The UK, US and South Korea have accused a North Korean-backed cyber group of running an online espionage campaign to steal military and nuclear secrets.
The “Andariel” group has compromised organizations around the world while trying to obtain sensitive and confidential technical information and intellectual property data, according to the United Kingdom’s National Cyber Security Center (NCSC).
The center, along with the FBI in the US and South Korea’s national intelligence service, issued a joint warning and advisory note on Andariel’s actions.
They urged critical infrastructure organizations to “remain vigilant” against cyber operations.

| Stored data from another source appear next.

/-- A shuttle. -/
structure Shuttle where
  /-- s0-s31 (R11) -/
  sregs : Vector W64 32
  c : Seq
  l : Seq
  x : Seq
  s : Seq
  /-- firmware's monitor section (R163) -/
  monSection : Section
  lnk : W64
  bor : W32
  tvec : W32
  /-- tvec as firmware last wrote it (R163) -/
  fwTvec : W32
  epc : W32
  ecause : W64
  eval : W64
  esst : W64
  mscratch : W64
  shp : W64
  ftix : BitVec 6
  gsel : BitVec 2
  tts : W64
  dseg : W64
  rwin : W32
  sgnt : W64
  bgnt : W64
  dpr : Vector W64 4
  eaux : W64
  dbgc : W64
  lrpc : W32
  xrpc : W32
  srpc : W32
  /-- bit 0 L, bit 1 X, bit 2 S stopped by a freeze -/
  sstp : BitVec 3
  /-- bit b: a BARSYNC on barrier b has arrived and still waits (R187) -/
  bsw : BitVec 4
  /-- a0-a15 of L and of S (R76) -/
  aL : Vector W64 16
  aS : Vector W64 16
  /-- v0-v31 (R124) -/
  vregs : Vector VReg 32
  /-- the mask stack, top first (R127) -/
  masks : List Mask
  qCL : List QEntry
  qCX : List QEntry
  qCS : List QEntry
  qSC : List QEntry
  qLX : List VEntry
  qXS : List VEntry
  /-- T(L,X), T(X,S), T(S,L): one entry per token, oldest first (R82) -/
  tLX : List Know
  tXS : List Know
  tSL : List Know
  /-- Cr(L,X), Cr(X,S), Cr(S,L) -/
  crLX : List Know
  crXS : List Know
  crSL : List Know
  /-- cc0-cc7 (R91) -/
  cc : Vector Nat 8
  /-- the completed commands of each counter: issuing agent, its epoch at issue, what the completion orders (R92) -/
  ccDone : Vector (List (Nat × Nat × Know)) 8
  sems : Vector Sem 16
  fmt : Vector FmtEntry 64
  tiles : Vector Tile 4
  pending : List AsyncFault
  /-- all four sequencers are stopped for a handler beyond the monitor or a pre-emption (R354, R357) -/
  frozen : Bool
  trap : Option HeldTrap
  /-- step traps that wait for their commands, oldest first (R361) -/
  stepWaits : List StepWait
  /-- rises with every completed instruction and engine event of the shuttle -/
  progress : Nat
  /-- the running task's image has a monitor entry (R163) -/
  ownMonitor : Bool
  /-- the running task and this shuttle's rank in it (of a DUAL task, its copy) -/
  task : Option (Nat × Nat)
  /-- channels of L, X and S -/
  chanL : Chan
  chanX : Chan
  chanS : Chan
  /-- MARKs since the last JOIN, oldest first, and what their finished markers cover -/
  marks : List Marks
  covered : Know
  /-- completed matrix commands, tile moves, collectives and range commands: issuing agent, its epoch at issue, and what the
  completion orders (R242, R243, R298) -/
  engDone : Vector (List (Nat × Nat × Know)) 4
  /-- the oldest of the four MARKs that a fifth waits for, by its place among `marks` (R242) -/
  markWait : Option Nat
  /-- FENCEs whose markers are pushed and that have not completed: address, plus 2^32 in monitor mode (R243) -/
  fences : List Nat
  /-- epochs of C's arrivals on each barrier (R178, R179) -/
  arrivals : Vector (List Nat) 4
  /-- OATOMs of C that wait: address (plus 2^32 in monitor mode) and contribution's name (R250) -/
  oatoms : List (Nat × Nat)
  /-- the configuration planes: of the running task, and of the next one (R347) -/
  face : List W64
  back : List W64
  /-- a soft error has struck the plane at the back -/
  backBad : Bool
  /-- registers, queues, masks and table entries that hold an uncorrectable error: class and index as 256 * class + index, and
  for an address register its stream (R370, R379; assumption log 108) -/
  marked : List (Stream × Nat)
  deriving DecidableEq, Repr

/-! ## Commands and messages on their way (R93, R201, R226, R246, R280, R406) -/

/-- What every engine command and tile move carries (R34, R205, R229). -/
structure Job where
  /-- its name among the agents too -/
  id : Nat
  sh : ShNo
  st : Stream
  ipc : W32
  /-- issuing sequencer's agent, and its epoch at issue -/
  issuer : Nat
  epoch : Nat
  /-- its ordering epoch then (R239) -/
  era : Nat
  /-- the instruction's words -/
  words : List W32
  task : Option (Nat × Nat)
  cc : BitVec 3
  wt : Option Nat
  sg : Option Nat
  aq : Bool
  rl : Bool
  ext : Ext
  /-- what precedes its reads -/
  know : Know
  rev : Bool
  /-- rwin, and the dpr registers of the shuttles it may reach, as they were at acceptance (R193, R257) -/
  win : W32
  dprs : List (ShNo × Vector W64 4)
  started : Bool
  /-- its effect is whole; its completion is still to come -/
  ran : Bool
  /-- it completes without its release -/
  failed : Bool
  /-- flags to set when it completes (R290) -/
  flags : W64
  deriving DecidableEq, Repr

inductive MoveKind where
  | mov | gath | scat | fill | movf
  deriving DecidableEq, Repr

/-- An accepted tile move (R201, R202). -/
structure Move where
  job : Job
  kind : MoveKind
  /-- element size of the transpose, 0 for none -/
  elem : Nat
  /-- the descriptor's address, and its bytes as accepted -/
  da : W64
  desc : List Byte
  /-- arrivals on the barrier that precede its issue (R178) -/
  tag : W32
  /-- rows done -/
  row : Nat
  /-- outstanding (entry, chunk) requests it waits on (R218) -/
  awaits : List (Nat × Nat)
  /-- virtual address of its tape record, and the old destination bytes of that record (R267) -/
  tape : Option Nat
  old : List Byte
  /-- cells whose fills wait for its completion (R240) -/
  fills : List Nat
  /-- its rows are over, and its record is still to be written; with the fault that ended them -/
  ending : Option (Option (BitVec 8 × W64))
  deriving DecidableEq, Repr

/-- Format source of a matrix command: entry index, snapshot address, format codes settled at acceptance (R281). -/
structure MatFmt where
  entry : Nat
  snap : Option W64
  fa : Nat
  fb : Nat
  fo : Nat
  deriving DecidableEq, Repr

/-- A matrix command with the register values read at acceptance (R287, R291 to R299). -/
inductive MatOp where
  | zero (tm : BitVec 4) (anc : Option Int) (entry : Nat)
  | mma (t : Nat) (fmt : MatFmt) (ta tb : Bool) (tri : Nat) (pa pb : W64) (qa qb : Nat) (k m n : Nat)
  | bias (t : Nat) (fmt : MatFmt) (p : W64) (m n : Nat)
  | addt (td ts : Nat) (clear : Bool)
  | out (t : Nat) (fmt : MatFmt) (cap clear tr : Bool) (row0 nr : Nat) (p : W64) (q n : Nat)
  | outRaw (t : Nat) (clear tr : Bool) (row0 nr : Nat) (p : W64) (q n : Nat)
  | loadRaw (t : Nat) (tr : Bool) (row0 nr : Nat) (p : W64) (q n : Nat)
  | nop
  | snap (entry : Nat) (p : W64)
  deriving DecidableEq, Repr

structure MatJob where
  job : Job
  op : MatOp
  /-- the format entry or snapshot as its start read it (R281), and its rows that are done (R285) -/
  src : BitVec 128
  row : Nat
  deriving DecidableEq, Repr

/-- A range command: fn of R226 and the register values. -/
structure RangeJob where
  job : Job
  fn : Nat
  x : W64
  y : W64
  z : W64
  /-- the number of its invalidation once that has started, and the intervals it covers (R220) -/
  inv : Option Nat
  ivs : List (Nat × Nat)
  deriving DecidableEq, Repr

/-- A collective command (R406 to R412): `pos` chunks have been begun, or pieces of its receive extent written. -/
structure Coll where
  job : Job
  panel : BitVec 2
  cm : BitVec 6
  /-- its number on the communicator -/
  j : Nat
  fn : Nat
  size : Nat
  rank : Nat
  k : Nat
  rt : Nat
  entry : Nat
  /-- what its chunks carry; all but FA and FO is settled as it starts -/
  dig : Digest
  send : W64
  recv : W64
  prio : Nat
  chunk : Nat
  pos : Nat
  /-- its own send extent as its chunks read it, and the chunks drained for it since it started -/
  sent : List Byte
  got : List Chunk
  /-- every chunk is sent and every rank's has arrived: what is left is the receive extent, whose bytes these are -/
  result : Option (List Byte)
  /-- the switch attempt is still allowed (R415) -/
  switch : Bool
  deriving DecidableEq, Repr

/-- What becomes of an ordered atomic: its result, with the line's scope and the releases it reads, or the cause that it takes, 0x24
for a repeated key. -/
inductive OrderedResult where
  | value (v : W64) (ext : Ext) (rels : List Carry)
  | refused (cause : BitVec 8)
  deriving DecidableEq, Repr

/-- Where an update goes. -/
inductive Target where
  /-- a scratch cell by place -/
  | cell (place : Nat)
  /-- a global doubleword by virtual address -/
  | global (va : Nat)
  /-- a doubleword of another package -/
  | away (p : BitVec 8) (pa : Nat)
  deriving DecidableEq, Repr

/-- What a bank unit is asked to do (R244, R248, R250). -/
inductive BankOp where
  | atom (op : Nat)
  | contribute (op : Nat)
  deriving DecidableEq, Repr

/-- An update on its way to its bank unit (R246). -/
structure BankMsg where
  id : Nat
  sh : ShNo
  st : Stream
  ipc : W32
  task : Option (Nat × Nat)
  target : Target
  /-- extended address, for eval -/
  ea : W64
  op : BankOp
  val : W64
  acc : Access
  know : Know
  rel : List Carry
  /-- invalidations started before its translation (R220) -/
  born : Nat
  deriving DecidableEq, Repr

/-- A held ordered contribution with its release (R250). -/
structure Held where
  id : Nat
  place : Nat
  op : Nat
  val : W64
  key : W32
  rel : List Carry
  /-- the peer package that asked, with its message's sequence number -/
  remote : Option (BitVec 8 × BitVec 48)
  deriving DecidableEq, Repr

inductive LineKind where
  | none | plain | ordered
  deriving DecidableEq, Repr

/-- Whom a bank unit acts for: the instruction's place, its access and what precedes it (R229). -/
structure Actor where
  sh : ShNo
  st : Stream
  ipc : W32
  acc : Access
  know : Know
  deriving DecidableEq, Repr

/-- A counted line (R247): `line` is its place, `flag` the place of its ready flag; `va` its virtual address when it is
global. -/
structure CLine where
  /-- its name -/
  id : Nat
  panel : BitVec 2
  line : Nat
  va : Option Nat
  n : Nat
  ext : Ext
  flag : Nat
  /-- the declarer's package, when it is another -/
  peer : Option (BitVec 8)
  recv : Nat
  kind : LineKind
  ops : Vector (Option Nat) 8
  held : List Held
  carries : List Carry
  /-- the latest contributor, in whose place the fill is made -/
  by_ : Option Actor
  task : Option Nat
  filled : Bool
  deriving DecidableEq, Repr

/-! ## Tasks and launches (R161 to R173, R331 to R349) -/

/-- A write a task has staged, oldest first (R166). -/
structure StagedWrite where
  va : Nat
  data : List Byte
  panel : BitVec 2
  deriving DecidableEq, Repr

/-- Staged writes and read set (64-byte line numbers) of a task, or of one copy of a DUAL task. -/
structure Stage where
  writes : List StagedWrite
  reads : List Nat
  deriving DecidableEq, Repr

/-- An entry of the write-interval table (R239): bytes `lo` to `hi - 1`, in the panel of its agent. -/
structure Interval where
  lo : Nat
  hi : Nat
  acc : Access
  /-- the issuing sequencer and its epoch -/
  issuer : Nat
  epoch : Nat
  /-- the move it belongs to -/
  job : Option Nat
  deriving DecidableEq, Repr

/-- A barrier of a gang task (R176), with the releases that each phase carries. -/
structure Barrier where
  phase : W32
  arr : Vector Nat 2
  del : Vector Nat 2
  pst : Vector (Option Nat) 2
  made : List W32
  brk : Bool
  carries : Vector (List Carry) 2
  passed : List (W32 × List Carry)
  deriving DecidableEq, Repr

inductive TStat where
  | pending | running | stopping | complete | committed | skipped | discarded
  deriving DecidableEq, Repr

/-- An edge to a successor (R332). -/
structure Edge where
  succ : Nat
  cond : Bool
  pol : Bool
  deriving DecidableEq, Repr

North Korea is a secretive and authoritarian state, officially known as the Democratic People’s Republic of Korea (DPRK), and is led by supreme leader Kim Jong Un.
NCSC Chief Operating Officer Paul Chichester said: “The global cyber espionage operation we have exposed today shows the lengths to which DPRK state-sponsored actors are willing to go to pursue their military and nuclear programs.”
Andariel is part of the 3rd office of the DPRK’s Reconnaissance General Bureau (RGB), and the group’s malicious cyber activities pose an ongoing threat to critical infrastructure organizations around the world, the agency believes.
What was the group’s target?
The group primarily targeted defense, aerospace, nuclear and engineering organizations, but also acted against the medical and energy sectors, according to the NCSC, which is part of the GCHQ intelligence agency.
Andariel attempted to obtain information such as contract specifications, drawings and project details, the agency said.
As part of its operations, Andariel also launched ransomware attacks against US healthcare organizations in order to extort payments and fund further espionage activities.
The statement describes how Andariel evolved from destructive hacks against US and South Korean organizations to carrying out specialized cyber espionage and ransomware attacks.
Hackers carried out ransomware attacks and cyber espionage operations on the same day against the same victim in some cases.
Keep up with the latest news from the UK and around the world by following Sky News
‘The importance of protecting confidential information’
Chichester said: “Critical infrastructure operators must be reminded of the importance of protecting the sensitive information and intellectual property they hold on their systems to prevent theft and misuse.
“The NCSC, along with our U.S. and Korean partners, strongly encourages network defenders to follow the guidance set forth in this advisory to ensure they have strong protections in place to prevent this malicious activity.”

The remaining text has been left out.